На дороге вдоль Рва скопилось не менее сотни обитателей Ямы. Несколько негров, с окаменевшими лицами, стояли у дверей своих лачуг. Через Ров к ним доносился палящий жар — по ту сторону Рва остывал шлак. Теперь они даже могли разглядеть, как пузырится его застывающая корка. Усеянная осколками камней лава покрыла уже весь склон, ее желтый язык зловеще тянулся к самому Рву. Всем теперь было ясно, что произойдет дальше: когда сточные трубы уложат на дне Рва, шлак продвинется; он покроет эти трубы, засыплет Ров, доберется до лачуг из фанеры, захлестнет их, сотрет с лица земли и поползет через всю долину, пожалуй даже вскарабкается на вершину противоположного холма.

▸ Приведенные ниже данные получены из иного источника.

/-! ### The usable set of a pass (R90) -/

theorem Plan.mem_weighted {p : Plan} {keep : Member → Bool} {e : Slot × Nat} :
    e ∈ p.weighted keep ↔ ∃ m, p.member e.1 = some m ∧ keep m = true ∧ e.2 = m.weight := by
  unfold Plan.weighted
  simp only [List.mem_filterMap, List.mem_finRange, true_and]
  constructor
  · rintro ⟨k, hk⟩
    cases hm : p.member k with
    | none => simp [hm] at hk
    | some m =>
      simp only [hm, Option.ite_none_right_eq_some, Option.some.injEq] at hk
      obtain ⟨hkeep, rfl⟩ := hk
      exact ⟨m, hm, hkeep, rfl⟩
  · rintro ⟨m, hm, hkeep, hw⟩
    exact ⟨e.1, by simp [hm, hkeep, ← hw]⟩

/-- R84: a plan of at most 8 members has each in a slot. -/
theorem Plan.exists_slot {p : Plan} (h : p.members.length ≤ 8) {m : Member} (hm : m ∈ p.members) :
    ∃ k, p.member k = some m := by
  obtain ⟨i, hi, e⟩ := List.mem_iff_getElem.1 hm
  exact ⟨⟨i, by omega⟩, by simp [Plan.member, hi, e]⟩

theorem Plan.mem_of_member {p : Plan} {k : Slot} {m : Member} (h : p.member k = some m) : m ∈ p.members :=
  List.mem_of_getElem? h

/-- R90, R94: the usable set is empty, and the group evacuated, exactly if no member is usable in the snapshot. -/
theorem passEvacuated_iff {p : Plan} (h : p.members.length ≤ 8) (snapshot : UplinkSet) :
    passEvacuated p snapshot = true ↔ ∀ m ∈ p.members, snapshot.get m.uplink = false := by
  unfold passEvacuated Plan.usableSet
  rw [List.isEmpty_iff, List.eq_nil_iff_forall_not_mem]
  constructor
  · intro hnone m hm
    obtain ⟨k, hk⟩ := Plan.exists_slot h hm
    exact Bool.eq_false_iff.2 fun hu => hnone (k, m.weight) (Plan.mem_weighted.2 ⟨m, hk, hu, rfl⟩)
  · intro hall e he
    obtain ⟨m, hm, hu, -⟩ := Plan.mem_weighted.1 he
    rw [hall m (Plan.mem_of_member hm)] at hu
    cases hu

/-- R90: every slot of the usable set is usable. -/
theorem Plan.slotUsable_of_usableSet {p : Plan} {snapshot : UplinkSet} {e : Slot × Nat}
    (h : e ∈ p.usableSet snapshot) : p.slotUsable snapshot e.1 = true := by
  obtain ⟨m, hm, hu, -⟩ := Plan.mem_weighted.1 h
  simp [Plan.slotUsable, hm, hu]

/-! ### The deal (R92, R93) -/

theorem greatest_eq_none {d : List (Slot × Int)} (h : greatest d = none) : d = [] := by
  cases d with
  | nil => rfl
  | cons e rest =>
    simp only [greatest] at h
    split at h
    · cases h
    · split at h <;> cases h

theorem greatest_mem {d : List (Slot × Int)} {e : Slot × Int} (h : greatest d = some e) : e ∈ d := by
  induction d with
  | nil => cases h
  | cons a rest ih =>
    simp only [greatest] at h
    split at h
    · cases h
      exact List.mem_cons_self
    · rename_i x hx
      split at h
      · cases h
        exact List.mem_cons_self
      · cases h
        exact List.mem_cons_of_mem _ (ih hx)

/-- R93: the slots dealt to stay as they are while deficits fall. -/
theorem giveOne_slots (k : Slot) (d : List (Slot × Int)) : (giveOne k d).map (·.1) = d.map (·.1) := by
  unfold giveOne
  rw [List.map_map]
  refine List.map_congr_left fun e _ => ?_
  simp only [Function.comp]
  split <;> rfl

theorem deficits_slots (targets : List (Slot × Nat)) (a : List Bucket) :
    (deficits targets a).map (·.1) = targets.map (·.1) := by
  unfold deficits
  rw [List.map_map]
  rfl

theorem apportion_slots (S : List (Slot × Nat)) : (apportion S).map (·.1) = S.map (·.1) := by
  unfold apportion
  rw [List.map_map]
  rfl

/-- R93: with a usable slot to deal to, no orphan is left. -/
theorem dealFrom_no_orphan {p : Plan} {snapshot : UplinkSet} {d : List (Slot × Int)} (hd : d ≠ [])
    (hs : ∀ k ∈ d.map (·.1), p.slotUsable snapshot k = true) (a : List Bucket) :
    ∀ b ∈ dealFrom p snapshot d a, isOrphan p snapshot b = false := by
  induction a generalizing d with
  | nil => simp [dealFrom]
  | cons b rest ih =>
    simp only [dealFrom]
    split
    · cases hg : greatest d with
      | none => exact absurd (greatest_eq_none hg) hd
      | some e =>
        have hslots := giveOne_slots e.1 d
        have hgiven : giveOne e.1 d ≠ [] := fun hnil => hd (by
          rw [hnil] at hslots
          exact List.map_eq_nil_iff.1 hslots.symm)
        intro x hx
        rcases List.mem_cons.1 hx with rfl | hx
        · simpa [isOrphan] using hs e.1 (List.mem_map_of_mem (greatest_mem hg))
        · exact ih hgiven (by rwa [hslots]) x hx
    · rename_i horphan
      intro x hx
      rcases List.mem_cons.1 hx with rfl | hx
      · simpa using horphan
      · exact ih hd hs x hx

/-- R94: with a member usable in the snapshot, no bucket is left on one that is not. -/
theorem passArray_no_orphan {p : Plan} {snapshot : UplinkSet} (h : passEvacuated p snapshot = false)
    (rebalance : Bool) (a : BucketArray) (b : BucketNo) :
    isOrphan p snapshot ((passArray p rebalance snapshot a).get b) = false := by
  unfold passEvacuated at h
  obtain ⟨r, hr⟩ : ∃ r, r = revertStep p rebalance snapshot a := ⟨_, rfl⟩
  have hslots : (deficits (apportion (p.usableSet snapshot)) r.toList).map (·.1) =
      (p.usableSet snapshot).map (·.1) := (deficits_slots _ _).trans (apportion_slots _)
  have hne : deficits (apportion (p.usableSet snapshot)) r.toList ≠ [] := fun hnil => by
    rw [hnil] at hslots
    rw [List.map_eq_nil_iff.1 hslots.symm] at h
    cases h
  have hdeal := dealFrom_no_orphan (p := p) (snapshot := snapshot) hne (fun k hk => by
    rw [hslots] at hk
    obtain ⟨e, he, rfl⟩ := List.mem_map.1 hk
    exact Plan.slotUsable_of_usableSet he) r.toList
  unfold passArray dealStep
  simp only [← hr, h, Bool.false_eq_true, if_false]
  apply hdeal
  simp [Vector.get]

/-- R92: a bucket that is no orphan stands on a member usable in the snapshot. -/
theorem exists_member_of_not_orphan {p : Plan} {snapshot : UplinkSet} {b : Bucket}
    (h : isOrphan p snapshot b = false) :
    ∃ k m, b.current = some k ∧ p.member k = some m ∧ snapshot.get m.uplink = true := by
  unfold isOrphan at h
  cases hc : b.current with
  | none => simp [hc] at h
  | some k =>
    simp only [hc, Bool.not_eq_false', Plan.slotUsable] at h
    cases hm : p.member k with
    | none => simp [hm] at h
    | some m => exact ⟨k, m, rfl, hm, by simpa [hm] using h⟩

/-! ### What a pass writes into its group (R103, R107 to R111) -/

theorem GroupBuckets.array_setArray (x : GroupBuckets) (b : Bank) (a : BucketArray) : (x.setArray b a).array b = a := by
  cases b <;> rfl

theorem GroupBuckets.setArray_selector (x : GroupBuckets) (b : Bank) (a : BucketArray) :
    (x.setArray b a).selector = x.selector := by
  cases b <;> rfl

Как во сне люди наблюдали за происходящим. Подъемный кран хватал огромные бетонные секции и, покачав с минуту над остывающим шлаком, осторожно опускал на нужное место. Подъемный кран был совсем новый, ярко-желтый, его будто специально выкрасили для этого знаменательного дня, и грузовики тоже были новые, даже на некоторых рабочих были новые форменные фуражки и новые комбинезоны. Июньское солнце сверкало в небе, как чистое стеклышко. Дети беззаботно радовались чудесной погоде и громкими криками выражали свой восторг. У Бенедикта на минуту поднялось настроение, но тут же упало, — он почувствовал себя предателем.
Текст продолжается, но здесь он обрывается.